I’ve known many couples who've been together for over a year without even the slightest whisper of getting married. This is fine for those individuals who aren't at a stage in their lives where they're ready to settle down. However, if you've made it abundantly clear to your man from the beginning that you want to get married in the near future, a year and a half is more than enough time for him to decide if he wants to marry you or not. If after this time he still wants to take baby steps, like getting a dog together, it's time to move on.
During my previous eight year relationship we talked about marriage mainly because we thought it was just the next logical step. The relationship finally reached its breaking point in my mid-twenties, right around the time most women start thinking about their futures in terms of marriage. With this high school romance out of the way, I promised myself that I would never date anyone else for longer than a year and a half if marriage wasn't on the table.
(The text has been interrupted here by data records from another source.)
/-- A sub-opcode of each kind, a memory operand with its address and without, and the float form. -/
theorem witness_InferredAddAndSubtract :
    (11 : Byte).toNat < 12 ∧ decode launchParams [0x01, 11, 25, 0, 3] = .ok (.ldRIndR24 25 0 3) ∧
    byteLoad? (.ldRIndR24 25 0 3) = some (25, .indR24 0 3) ∧
    (∀ q ∈ arithRegs (.mem 25 (.ind 0)), q.toNat < 26) ∧
    wit.arithSrc (.mem 25 (.ind 0)) = some (.ok 0) ∧ wit.arithSrc (.reg 0 1) = some (.ok 1) ∧
    wit.params.optIn = true ∧ unsignedOffset.params.optIn = true ∧
    unsignedOffset.arithSrc (.mem 0 (.absR8 0 0)) = some (.error .offsetSignUnknown) ∧
    { wit with params := strict }.params.optIn = false ∧ wit.arithSrc (.fr 0 0) = none :=
  ⟨by decide, rfl, rfl, by decide, rfl, rfl, rfl, rfl, rfl, rfl, rfl⟩

/-- C is zero; the handler is at 0xFFFFFF. -/
theorem witness_DivideByZeroEntersHandler :
    (0 : RegIx).toNat < 26 ∧ (2 : RegIx).toNat < 26 ∧
    State.readReg { wit with hmem := [(65535, 0xFFFFFF)] } .w8 2 = 0 ∧
    (State.hmemRead { wit with hmem := [(65535, 0xFFFFFF)] } 65535).toNat ≤ 0xFFFFFF := by decide

theorem witness_DivideWritesOnlyDestination :
    (25 : RegIx).toNat < 26 ∧ (1 : RegIx).toNat < 26 ∧ wit.readReg .w8 1 ≠ 0 ∧
    wit.params.runOpen = false ∧ { wit with params := opened }.params.runOpen = true := by decide

theorem witness_NopChangesNothing :
    wit.params.subopPresent? 0x00 ≠ none ∧
    { wit with params := { launchParams with subops := [] } }.params.subopPresent? 0x00 = none := by decide

/-- The greatest condition with the launch variant 1, and the variant 0. -/
theorem witness_JumpsSetIpo :
    (1 : BitVec 3) = (0x3F : Byte).extractLsb' 5 3 ∧ launchParams.jpNnn ≠ some 1 ∧
    launchParams.jpCond = some 1 ∧ launchParams.jrNnn = some ((0x1F : Byte).extractLsb' 5 3) ∧
    wit.cond 0 = .ok true ∧ wit.cond 8 = .ok false ∧ wit.cond 15 = .ok false :=
  ⟨by decide, by decide, rfl, by decide, rfl, rfl, rfl⟩

/-- The launch variants; one entry is free; each of the four forms, with a target below the instruction. -/
theorem witness_CallsPushReturnAddress :
    (1 : BitVec 3) = (0x3F : Byte).extractLsb' 5 3 ∧ launchParams.callNnn ≠ some 1 ∧
    launchParams.callCond = some 1 ∧ launchParams.callrNnn = some ((0x1F : Byte).extractLsb' 5 3) ∧
    State.cond { wit with spc := 1048575 } 7 = .ok true ∧
    { wit with spc := 1048575 }.spc.toNat < 1048576 ∧
    ((0x1B : Addr).toNat : Int) = relative wit.ipo 0x10 ∧
    ((0xFFFFFB : Addr).toNat : Int) = relative wit.ipo 0xFFFFF0 :=
  ⟨by decide, by decide, rfl, by decide, rfl, by decide, by decide, by decide⟩

theorem witness_UntakenCallsAndReturnsFallThrough : wit.cond 8 = .ok false := rfl

theorem witness_CallWithFullStackFaults :
    1048576 ≤ { wit with spc := 1048576 }.spc.toNat ∧
    State.cond { wit with spc := 1048576 } 0 = .ok true := ⟨by decide, rfl⟩

theorem witness_RetPopTakesTopEntry :
    wit.spc.toNat = 0 ∧ { wit with spc := 1 }.spc.toNat ≠ 0 := by decide

theorem witness_ReturnsPopCallStack :
    { wit with spc := 1 }.spc.toNat ≠ 0 ∧ wit.params.subopPresent? 0xFF ≠ none ∧
    State.cond { wit with spc := 1 } 7 = .ok true := ⟨by decide, by decide, rfl⟩

theorem witness_ReturnWithEmptyStackStops :
    wit.spc.toNat = 0 ∧ wit.params.subopPresent? 0xFF ≠ none ∧ wit.cond 0 = .ok true := ⟨rfl, by decide, rfl⟩

theorem witness_ReturnOfUnknownLength :
    { wit with params := { launchParams with subops := [] } }.params.subopPresent? 0xFF = none ∧
    wit.spc.toNat = 0 ∧ { wit with spc := 1 }.spc.toNat ≠ 0 := by decide

theorem witness_ReturnUndoesCall :
    wit.params.subopPresent? 0xFF ≠ none ∧ (∃ t, exec (.callNnn 0x080100) wit = .next t) ∧
    ∃ t, exec (.callrNnn 0xFFFFF0) wit = .next t := ⟨by decide, ⟨_, rfl⟩, _, rfl⟩

theorem witness_PushStoresOperand :
    (25 : RegIx).toNat < 26 ∧ { wit with spr := 4194302 }.spr.toNat + Width.w8.bytes < 4194304 ∧
    { wit with spr := 4194299 }.spr.toNat + Width.w32.bytes < 4194304 := by decide

theorem witness_PushOverflowEntersHandler :
    (25 : RegIx).toNat < 26 ∧ (15 : FRegIx).toNat < 16 ∧
    4194304 ≤ { wit with spr := 4194303 }.spr.toNat + Width.w8.bytes ∧
    4194304 ≤ { wit with spr := 4194300 }.spr.toNat + Width.w32.bytes ∧
    (wit.hmemRead 65535).toNat ≤ 0xFFFFFF := by decide

theorem witness_PopLoadsOperand :
    (25 : RegIx).toNat < 26 ∧ Width.w8.bytes ≤ (stacked 1).spr.toNat ∧
    Width.w32.bytes ≤ (stacked 4).spr.toNat := by decide

theorem witness_PopUnderflowEntersHandler :
    (25 : RegIx).toNat < 26 ∧ (15 : FRegIx).toNat < 16 ∧ (stacked 0).spr.toNat < Width.w8.bytes ∧
    (stacked 3).spr.toNat < Width.w32.bytes ∧ ((stacked 3).hmemRead 65535).toNat ≤ 0xFFFFFF := by decide

theorem witness_PushAndPopFloat :
    (15 : FRegIx).toNat < 16 ∧ { wit with spr := 4194299 }.spr.toNat + 4 < 4194304 ∧
    4 ≤ (stacked 4).spr.toNat := by decide

theorem witness_PopUndoesPush :
    (25 : RegIx).toNat < 26 ∧ (0 : RegIx).toNat < 26 ∧
    { wit with spr := 4194300 }.spr.toNat + Width.w24.bytes < 4194304 ∧
    ∃ t, exec (pushOf .w24 25) { wit with spr := 4194300 } = .next t :=
  ⟨by decide, by decide, by decide, _, rfl⟩

/-- The two named entries, and entry 0 in a model that runs open forms, by an immediate and by a
register. -/
theorem witness_SetvarWritesEntry :
    (∀ q ∈ (Src32.imm 65535).regs ++ (Src32.reg 25).regs, q.toNat < 26) ∧
    (wit.src32 (.imm 65535)).toNat = 65535 ∧ 65534 ≤ 65535 ∧
    (State.src32 { wit with params := opened } (.reg 10)).toNat = 0 ∧
    { wit with params := opened }.params.runOpen = true := by decide

theorem witness_GetvarReadsEntry :
    (∀ q ∈ (25 : RegIx) :: (Src32.reg 10).regs, q.toNat < 26) ∧
    (State.src32 { wit with params := opened } (.reg 10)).toNat = 0 ∧
    { wit with params := opened }.params.runOpen = true ∧ (wit.src32 (.imm 65534)).toNat = 65534 := by decide

theorem witness_HmemIndexRefused :
    (∀ q ∈ (Src32.imm 65536).regs ++ (Src32.imm 0).regs, q.toNat < 26) ∧
    (∀ q ∈ (25 : RegIx) :: (Src32.imm 65536).regs, q.toNat < 26) ∧
    65536 ≤ (wit.src32 (.imm 65536)).toNat ∧
    (wit.src32 (.imm 65533)).toNat < 65534 ∧ wit.params.runOpen = false := by decide

theorem witness_ErrorEntry :
    (State.hmemRead { wit with hmem := [(65535, 0xFFFFFF)] } 65535).toNat ≤ 0xFFFFFF ∧
    0xFFFFFF < (State.hmemRead { wit with hmem := [(65535, 0x1000000)] } 65535).toNat := by decide

theorem witness_BadHandlerAddressFaults :
    (0 : RegIx).toNat < 26 ∧ (2 : RegIx).toNat < 26 ∧ (15 : FRegIx).toNat < 16 ∧
    0xFFFFFF < (State.hmemRead { wit with hmem := [(65535, 0x1000000)], spr := 4194303 } 65535).toNat ∧
    4194304 ≤ { wit with hmem := [(65535, 0x1000000)], spr := 4194303 }.spr.toNat + Width.w8.bytes ∧
    wit.spr.toNat < Width.w8.bytes ∧ wit.spr.toNat < Width.w32.bytes ∧ wit.readReg .w8 2 = 0 := by decide

theorem witness_ConditionIndex :
    condIx? (.jpCond 7 0) = some 7 ∧ condIx? (.retif (.form 8)) = some 8 ∧
    condIx? (.callCond 15 0) = some 15 ∧ condIx? (.jrCond 16 0) = some 16 ∧
    (7 : CondIx).toNat < 8 ∧ 8 ≤ (8 : CondIx).toNat ∧ (15 : CondIx).toNat < 16 ∧
    16 ≤ (16 : CondIx).toNat := by decide

/-- An instruction with no premise of its own, an inferred form, and `LD r, fr`. -/
theorem witness_BadRegisterIndexFaults :
    26 ∈ regIxs (.ldRIndR8 0 1 26) ∧ 26 ∈ regIxs (.getvar (.form ⟨0, .reg 26⟩)) ∧
    31 ∈ regIxs (.div (.form ⟨.w8, 0, 31⟩)) ∧ 26 ≤ (26 : RegIx).toNat ∧ 26 ≤ (31 : RegIx).toNat ∧
    26 ∈ regIxs (.sub (.form (.imm 26 0))) ∧ wit.params.optIn = true ∧
    26 ∈ regIxs (.ldRFr 26 0) ∧ { wit with params := opened }.params.runOpen = true := by decide

theorem witness_BadFloatRegisterIndexFaults :
    (∀ q ∈ regIxs (.push32 (.form (.fr 16))), q.toNat < 26) ∧ 16 ∈ fregIxs (.push32 (.form (.fr 16))) ∧
    (∀ q ∈ regIxs (.ldRFr 25 16), q.toNat < 26) ∧ 16 ∈ fregIxs (.ldRFr 25 16) ∧
    16 ≤ (16 : FRegIx).toNat ∧ { wit with params := opened }.params.runOpen = true := by decide

theorem witness_UndefinedSubopcodesFault :
    244 ≤ (244 : Byte).toNat ∧ 244 ≤ (255 : Byte).toNat ∧ launchParams.wf = true := by decide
And that's exactly what I did.
If you’ve been together for a year and you haven’t spoken about the possibility of marriage, it's time to bring it up. If he bashes the idea, it's time to move on. Yes if you stick with him for another few years, you may force a marriage out of him, but you may also just find yourself single with a few more of your prime single years flushed down the toilet. There are plenty of men out there and you should be able to find one who is ready and more than willing to marry you. Unfortunately many men in their twenties suffer from the Peter Pan syndrome. They want to pretend that they're still living the single life where they can run off at the drop of a hat with a Swedish bikini team in need of an oil boy. They don't want to get married, not because they don't love you, but because they see marriage as the end of their youth.
If we let them, most guys would probably never get married. They would just sit in a relationship with all the trappings of a marriage, pretending that they are still, at their core, free to do whatever they want.
The problem is that many couples literally get trapped in a relationship. They move in together and start building a life together. While the woman thinks all of this nest building is leading to marriage, the man thinks that he just has a glorified roommate who he has sex with. Suddenly the couple has a virtual marriage and the guy feels no need to validate the relationship with an actual marriage. The woman is stuck waiting around, not wanting to leave a quality relationship just because the man, as he says, doesn't need to sign a piece of paper to validate their relationship.
Marriage is far more than just a piece of paper. At the very least, many women want to have their perfect wedding, to walk down the isle and be the center of attention. We want to have that ring on our finger. To women, these ceremonies and gestures are important, more important than a piece of paper. We want a man to love us so much that he's willing to give up the illusion of being single to commit to us.
To understand a man's reluctance to get married, we must think of marriage in terms of a contract. Being in a serious long term relationship is the equivalent to signing a lease together. Yes, you have made a commitment to each other, but it is relatively easy to break the lease and move on if times get tough. Signing a marriage license for a guy is like signing a 30-year-morgage. Like the lease, the terms of this mortgage can be altered or the contract can be terminated, but not without a significant amount of strife.
I too believe that you don't need a piece of paper to prove that you're happy or compatible with a person. While I think it's important to test drive your domestic compatibility with a partner you shouldn't make this leap until you have had a serious conversation about your future. Make sure he knows that if your relationship does well in the same house together, then you will be looking for it to move to the next stage. When you sign the lease to your first apartment together, you are effectively signing on for a one year trial marriage. If at the end of that one year commitment he hasn't asked you to marry him or you discover that you really aren't compatible, it's the perfect time to find a new place and a new partner. Don't give him an ultimatum, but make it abundantly clear what you want and don't back down.
Marriage may not be for every couple. Many men say that marriage just isn't for them. I've heard women parrot this sentiment, but I'm far more skeptical when it comes from a female. Too often women become so invested in a relationship—house, children, pets—that they allow their man's wants to replace their own.
Before you ever get in a serious relationship, decide what you want. If you never want to get married, then great. But, if you picture yourself married with children in the next five years, don't change this to fit your man's vision of a perfect life. Be honest early about what you want. Yes, you will scare many men away, but it's better to get rid of them early than to wait around for five years and then break up.